Using the records that appear below, write out exactly the lines from the one with "s.forceX0.mem = s.mem := rfl" through the one with "s.advance.mcause = s.mcause := rfl", keeping both end lines.

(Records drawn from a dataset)
===

-- ==== Sys2Proof/Laws/State.lean ====
section
/-! SUPPORT. Each field after each named update of State, one lemma per field per update, so that no later proof unfolds a
record update. -/

namespace Sys2Proof.Machine

variable (s : State)

/-! ## setX -/

@[simp] theorem setX_cfg (r : Reg) (v : Word) : (s.setX r v).cfg = s.cfg := by
  unfold State.setX; split <;> rfl
@[simp] theorem setX_pc (r : Reg) (v : Word) : (s.setX r v).pc = s.pc := by
  unfold State.setX; split <;> rfl
@[simp] theorem setX_reservation (r : Reg) (v : Word) : (s.setX r v).reservation = s.reservation := by
  unfold State.setX; split <;> rfl
@[simp] theorem setX_mode (r : Reg) (v : Word) : (s.setX r v).mode = s.mode := by
  unfold State.setX; split <;> rfl
@[simp] theorem setX_statusMIE (r : Reg) (v : Word) : (s.setX r v).statusMIE = s.statusMIE := by
  unfold State.setX; split <;> rfl
@[simp] theorem setX_statusMPIE (r : Reg) (v : Word) : (s.setX r v).statusMPIE = s.statusMPIE := by
  unfold State.setX; split <;> rfl
@[simp] theorem setX_statusMPP (r : Reg) (v : Word) : (s.setX r v).statusMPP = s.statusMPP := by
  unfold State.setX; split <;> rfl
@[simp] theorem setX_mie (r : Reg) (v : Word) : (s.setX r v).mie = s.mie := by
  unfold State.setX; split <;> rfl
@[simp] theorem setX_mip (r : Reg) (v : Word) : (s.setX r v).mip = s.mip := by
  unfold State.setX; split <;> rfl
@[simp] theorem setX_mtvec (r : Reg) (v : Word) : (s.setX r v).mtvec = s.mtvec := by
  unfold State.setX; split <;> rfl
@[simp] theorem setX_mscratch (r : Reg) (v : Word) : (s.setX r v).mscratch = s.mscratch := by
  unfold State.setX; split <;> rfl
@[simp] theorem setX_mepc (r : Reg) (v : Word) : (s.setX r v).mepc = s.mepc := by
  unfold State.setX; split <;> rfl
@[simp] theorem setX_mcause (r : Reg) (v : Word) : (s.setX r v).mcause = s.mcause := by
  unfold State.setX; split <;> rfl
@[simp] theorem setX_mtval (r : Reg) (v : Word) : (s.setX r v).mtval = s.mtval := by
  unfold State.setX; split <;> rfl
@[simp] theorem setX_instret (r : Reg) (v : Word) : (s.setX r v).instret = s.instret := by
  unfold State.setX; split <;> rfl
@[simp] theorem setX_halt (r : Reg) (v : Word) : (s.setX r v).halt = s.halt := by
  unfold State.setX; split <;> rfl
@[simp] theorem setX_stopped (r : Reg) (v : Word) : (s.setX r v).stopped = s.stopped := by
  unfold State.setX; split <;> rfl
@[simp] theorem setX_mem (r : Reg) (v : Word) : (s.setX r v).mem = s.mem := by
  unfold State.setX; split <;> rfl
@[simp] theorem setX_io (r : Reg) (v : Word) : (s.setX r v).io = s.io := by
  unfold State.setX; split <;> rfl

/-! ## forceX0 -/

@[simp] theorem forceX0_cfg : s.forceX0.cfg = s.cfg := rfl
@[simp] theorem forceX0_regs : s.forceX0.regs = s.regs.set 0 0#32 := rfl
@[simp] theorem forceX0_pc : s.forceX0.pc = s.pc := rfl
@[simp] theorem forceX0_reservation : s.forceX0.reservation = s.reservation := rfl
@[simp] theorem forceX0_mode : s.forceX0.mode = s.mode := rfl
@[simp] theorem forceX0_statusMIE : s.forceX0.statusMIE = s.statusMIE := rfl
@[simp] theorem forceX0_statusMPIE : s.forceX0.statusMPIE = s.statusMPIE := rfl
@[simp] theorem forceX0_statusMPP : s.forceX0.statusMPP = s.statusMPP := rfl
@[simp] theorem forceX0_mie : s.forceX0.mie = s.mie := rfl
@[simp] theorem forceX0_mip : s.forceX0.mip = s.mip := rfl
@[simp] theorem forceX0_mtvec : s.forceX0.mtvec = s.mtvec := rfl
@[simp] theorem forceX0_mscratch : s.forceX0.mscratch = s.mscratch := rfl
@[simp] theorem forceX0_mepc : s.forceX0.mepc = s.mepc := rfl
@[simp] theorem forceX0_mcause : s.forceX0.mcause = s.mcause := rfl
@[simp] theorem forceX0_mtval : s.forceX0.mtval = s.mtval := rfl
@[simp] theorem forceX0_instret : s.forceX0.instret = s.instret := rfl
@[simp] theorem forceX0_halt : s.forceX0.halt = s.halt := rfl
@[simp] theorem forceX0_stopped : s.forceX0.stopped = s.stopped := rfl
@[simp] theorem forceX0_mem : s.forceX0.mem = s.mem := rfl
@[simp] theorem forceX0_io : s.forceX0.io = s.io := rfl

/-! ## advance -/

@[simp] theorem advance_cfg : s.advance.cfg = s.cfg := rfl
@[simp] theorem advance_regs : s.advance.regs = s.regs := rfl
@[simp] theorem advance_pc : s.advance.pc = s.pc + 4#32 := rfl
@[simp] theorem advance_reservation : s.advance.reservation = s.reservation := rfl
@[simp] theorem advance_mode : s.advance.mode = s.mode := rfl
@[simp] theorem advance_statusMIE : s.advance.statusMIE = s.statusMIE := rfl
@[simp] theorem advance_statusMPIE : s.advance.statusMPIE = s.statusMPIE := rfl
@[simp] theorem advance_statusMPP : s.advance.statusMPP = s.statusMPP := rfl
@[simp] theorem advance_mie : s.advance.mie = s.mie := rfl
@[simp] theorem advance_mip : s.advance.mip = s.mip := rfl
@[simp] theorem advance_mtvec : s.advance.mtvec = s.mtvec := rfl
@[simp] theorem advance_mscratch : s.advance.mscratch = s.mscratch := rfl
@[simp] theorem advance_mepc : s.advance.mepc = s.mepc := rfl
@[simp] theorem advance_mcause : s.advance.mcause = s.mcause := rfl
@[simp] theorem advance_mtval : s.advance.mtval = s.mtval := rfl
@[simp] theorem advance_instret : s.advance.instret = s.instret := rfl
@[simp] theorem advance_halt : s.advance.halt = s.halt := rfl
@[simp] theorem advance_stopped : s.advance.stopped = s.stopped := rfl
@[simp] theorem advance_mem : s.advance.mem = s.mem := rfl
@[simp] theorem advance_io : s.advance.io = s.io := rfl

/-! ## redirect -/

@[simp] theorem redirect_cfg (target : Word) : (s.redirect target).cfg = s.cfg := rfl
@[simp] theorem redirect_regs (target : Word) : (s.redirect target).regs = s.regs := rfl
@[simp] theorem redirect_pc (target : Word) : (s.redirect target).pc = target := rfl
@[simp] theorem redirect_reservation (target : Word) : (s.redirect target).reservation = s.reservation := rfl
@[simp] theorem redirect_mode (target : Word) : (s.redirect target).mode = s.mode := rfl
@[simp] theorem redirect_statusMIE (target : Word) : (s.redirect target).statusMIE = s.statusMIE := rfl
@[simp] theorem redirect_statusMPIE (target : Word) : (s.redirect target).statusMPIE = s.statusMPIE := rfl
@[simp] theorem redirect_statusMPP (target : Word) : (s.redirect target).statusMPP = s.statusMPP := rfl
@[simp] theorem redirect_mie (target : Word) : (s.redirect target).mie = s.mie := rfl
@[simp] theorem redirect_mip (target : Word) : (s.redirect target).mip = s.mip := rfl
@[simp] theorem redirect_mtvec (target : Word) : (s.redirect target).mtvec = s.mtvec := rfl
@[simp] theorem redirect_mscratch (target : Word) : (s.redirect target).mscratch = s.mscratch := rfl
@[simp] theorem redirect_mepc (target : Word) : (s.redirect target).mepc = s.mepc := rfl
@[simp] theorem redirect_mcause (target : Word) : (s.redirect target).mcause = s.mcause := rfl
@[simp] theorem redirect_mtval (target : Word) : (s.redirect target).mtval = s.mtval := rfl
@[simp] theorem redirect_instret (target : Word) : (s.redirect target).instret = s.instret := rfl
@[simp] theorem redirect_halt (target : Word) : (s.redirect target).halt = s.halt := rfl
@[simp] theorem redirect_stopped (target : Word) : (s.redirect target).stopped = s.stopped := rfl
@[simp] theorem redirect_mem (target : Word) : (s.redirect target).mem = s.mem := rfl
@[simp] theorem redirect_io (target : Word) : (s.redirect target).io = s.io := rfl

===

_Answer to the exercise_:
@[simp] theorem forceX0_mem : s.forceX0.mem = s.mem := rfl
@[simp] theorem forceX0_io : s.forceX0.io = s.io := rfl

/-! ## advance -/

@[simp] theorem advance_cfg : s.advance.cfg = s.cfg := rfl
@[simp] theorem advance_regs : s.advance.regs = s.regs := rfl
@[simp] theorem advance_pc : s.advance.pc = s.pc + 4#32 := rfl
@[simp] theorem advance_reservation : s.advance.reservation = s.reservation := rfl
@[simp] theorem advance_mode : s.advance.mode = s.mode := rfl
@[simp] theorem advance_statusMIE : s.advance.statusMIE = s.statusMIE := rfl
@[simp] theorem advance_statusMPIE : s.advance.statusMPIE = s.statusMPIE := rfl
@[simp] theorem advance_statusMPP : s.advance.statusMPP = s.statusMPP := rfl
@[simp] theorem advance_mie : s.advance.mie = s.mie := rfl
@[simp] theorem advance_mip : s.advance.mip = s.mip := rfl
@[simp] theorem advance_mtvec : s.advance.mtvec = s.mtvec := rfl
@[simp] theorem advance_mscratch : s.advance.mscratch = s.mscratch := rfl
@[simp] theorem advance_mepc : s.advance.mepc = s.mepc := rfl
@[simp] theorem advance_mcause : s.advance.mcause = s.mcause := rfl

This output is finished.